Potrzebne są dalsze badania, aby sprawdzić, czy wyższy poziom złego cholesterolu rzeczywiście powoduje demencję, czy jest jedynie czynnikiem ryzyka – uważają eksperci.
Obniżenie poziomu złego cholesterolu może znacznie zmniejszyć ryzyko demencji -sugerują nowe badania.
W ubiegłym roku międzynarodowy panel ekspertów ds. demencji stwierdził, że wysoki poziom cholesterolu lipoprotein o niskiej gęstości (LDL) - powszechnie określanego jako tzw. "zły cholesterol" - jest czynnikiem ryzyka demencji.
Nowe badanie, które objęło prawie 109 000 osób, daje jednak jaśniejszy obraz tego, jak silny jest ten związek.
Według badania, które zostało opublikowane we wtorek w Journal of Neurology Neurosurgery & Psychiatry, osoby z niższym poziomem cholesterolu LDL miały o dwadzieścia sześć procent niższe ryzyko demencji, a w szczególności o dwadzieścia osiem procent niższe ryzyko choroby Alzheimera.
Badanie wykazało, że przyjmowanie statyn, które pomagają obniżyć poziom cholesterolu oraz zmniejszyć ryzyko zawału serca i udaru mózgu, zapewniało "dodatkowe efekty ochronne".
Osoby z niskim poziomem cholesterolu LDL, które przyjmowały statyny, miały o 13 procent niższe ryzyko demencji w porównaniu z osobami, które ich nie przyjmowały.

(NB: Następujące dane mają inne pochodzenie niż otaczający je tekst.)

theorem resumeTask_kept (t : Nat) (s : State) (h_s : Kept q0 s) : Kept q0 (resumeTask t s) := by
  unfold resumeTask
  with_reducible
    split
    assumption
    split
    assumption
    apply resumeProd_kept
    apply setTask_kept
    assumption

theorem enterReady_kept (t : Nat) (k : Task) (s : State) (h_s : Kept q0 s) : Kept q0 (enterReady t k s) := by
  unfold enterReady
  with_reducible
    apply noteDepth_kept
    apply resumeTask_kept
    apply setTask_kept
    apply setQ_kept
    assumption

theorem makeReady_kept (t : Nat) (k0 : Task) (s : State) (h_s : Kept q0 s) : Kept q0 (makeReady t k0 s) := by
  unfold makeReady
  with_reducible
    refine kept_ite ?_ ?_
    apply enterReady_kept
    assumption
    apply raiseIf_kept
    apply bump_kept
    apply setTask_kept
    apply setQ_kept
    assumption

theorem freeEntry_kept (cl cls : Nat) (s : State) (h_s : Kept q0 s) : Kept q0 (freeEntry cl cls s) := by
  unfold freeEntry
  with_reducible
    extract_lets +onlyGivenNames x
    split
    assumption
    refine kept_ite ?_ ?_
    extract_lets +onlyGivenNames x
    split
    apply enterReady_kept
    apply setQ_kept
    assumption
    apply setQ_kept
    assumption
    assumption

theorem setFlags_kept (t : Nat) (bits : U32) (producer : Option Nat) (s : State) (h_s : Kept q0 s) : Kept q0 (setFlags t bits producer s) := by
  unfold setFlags
  with_reducible
    split
    assumption
    refine kept_ite ?_ ?_
    assumption
    refine kept_ite ?_ ?_
    extract_lets +onlyGivenNames x; refine kept_cut x ?_ ?_ <;> [(subst x); (clear_value x; intro _)]
    apply makeReady_kept
    apply bumpIf_kept
    assumption
    split
    refine kept_ite ?_ ?_
    apply stallProd_kept
    apply setTask_kept
    assumption
    assumption
    assumption
    apply setTask_kept
    apply bumpIf_kept
    assumption

theorem dequeue_kept (t : Nat) (k : Task) (s : State) (h_s : Kept q0 s) : Kept q0 (dequeue t k s) := by
  unfold dequeue
  with_reducible
    refine kept_ite ?_ ?_
    apply freeEntry_kept
    apply setTask_kept
    apply setQ_kept
    apply touchQueue_kept
    assumption
    apply resumeTask_kept
    apply setTask_kept
    apply setQ_kept
    apply touchQueue_kept
    assumption

theorem cancelTask_kept (t : Nat) (s : State) (h_s : Kept q0 s) : Kept q0 (cancelTask t s) := by
  unfold cancelTask
  with_reducible
    split
    assumption
    split
    assumption
    apply setTask_kept
    assumption
    apply bump_kept
    apply dequeue_kept
    assumption
    apply bump_kept
    apply dequeue_kept
    assumption
    apply setTask_kept
    assumption

theorem deleteTask_kept (t : Nat) (s : State) (h_s : Kept q0 s) : Kept q0 (deleteTask t s) := by
  unfold deleteTask
  with_reducible
    split
    assumption
    split
    apply setTask_kept
    assumption
    apply modTask_kept
    apply dequeue_kept
    assumption
    apply modTask_kept
    apply dequeue_kept
    assumption
    apply setTask_kept
    assumption

theorem setDelay_kept (t : Nat) (kind : DelayKind) (n period : Nat) (s : State) (h_s : Kept q0 s) : Kept q0 (setDelay t kind n period s) := by
  unfold setDelay
  with_reducible
    refine kept_ite ?_ ?_
    apply setFlags_kept
    assumption
    apply modTask_kept
    extract_lets +onlyGivenNames x
    refine kept_upd rfl ?_ rfl rfl rfl
    assumption

theorem setKern_kept (k : Nat) (v : Kern) (s : State) (h_s : Kept q0 s) : Kept q0 (setKern k v s) := by
  unfold setKern
  with_reducible
    extract_lets +onlyGivenNames x
    refine kept_upd rfl ?_ rfl rfl rfl
    assumption

theorem modKern_kept (k : Nat) (f : Kern → Kern) (s : State) (h_s : Kept q0 s) : Kept q0 (modKern k f s) := by
  unfold modKern
  with_reducible
    extract_lets +onlyGivenNames x
    refine kept_upd rfl ?_ rfl rfl rfl
    assumption

theorem modBind_kept (k b : Nat) (f : KBind → KBind) (s : State) (h_s : Kept q0 s) : Kept q0 (modBind k b f s) := by
  unfold modBind
  with_reducible
    apply modKern_kept
    assumption

theorem trigDrop_kept (k b : Nat) (s : State) (h_s : Kept q0 s) : Kept q0 (trigDrop k b s) := by
  unfold trigDrop
  with_reducible
    split
    assumption
    apply raise_kept
    apply setKern_kept
    assumption

theorem trigIdle_kept (k : Nat) (s : State) (h_s : Kept q0 s) : Kept q0 (trigIdle k s) := by
  unfold trigIdle
  with_reducible
    apply modKern_kept
    assumption

theorem noteRun_kept (t k b slot instant : Nat) (s : State) (h_s : Kept q0 s) : Kept q0 (noteRun t k b slot instant s) := by
  unfold noteRun
  with_reducible
    apply modTask_kept
    extract_lets +onlyGivenNames x
    refine kept_upd rfl ?_ rfl rfl rfl
    assumption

Istnieją dwa rodzaje cholesterolu: cholesterol LDL przyczynia się do gromadzenia się złogów tłuszczu w tętnicach, zwiększając ryzyko problemów z sercem. Tymczasem lipoproteina o wysokiej gęstości (HDL), która jest często nazywana "dobrym cholesterolem", usuwa cholesterol LDL z tętnic i przenosi go z powrotem do wątroby, gdzie może zostać rozłożony.
W badaniu zmniejszenie ryzyka demencji było najbardziej widoczne u osób z poziomem cholesterolu LDL poniżej 70 mg/dl. U osób z bardzo niskim poziomem - poniżej 30 mg/dl - nie zaobserwowano dodatkowej redukcji ryzyka.
Według naukowców z Korei Południowej, wyniki sugerują, że pomoc ludziom w zarządzaniu poziomem cholesterolu może być skutecznym sposobem na spowolnienie lub zapobieganie demencji.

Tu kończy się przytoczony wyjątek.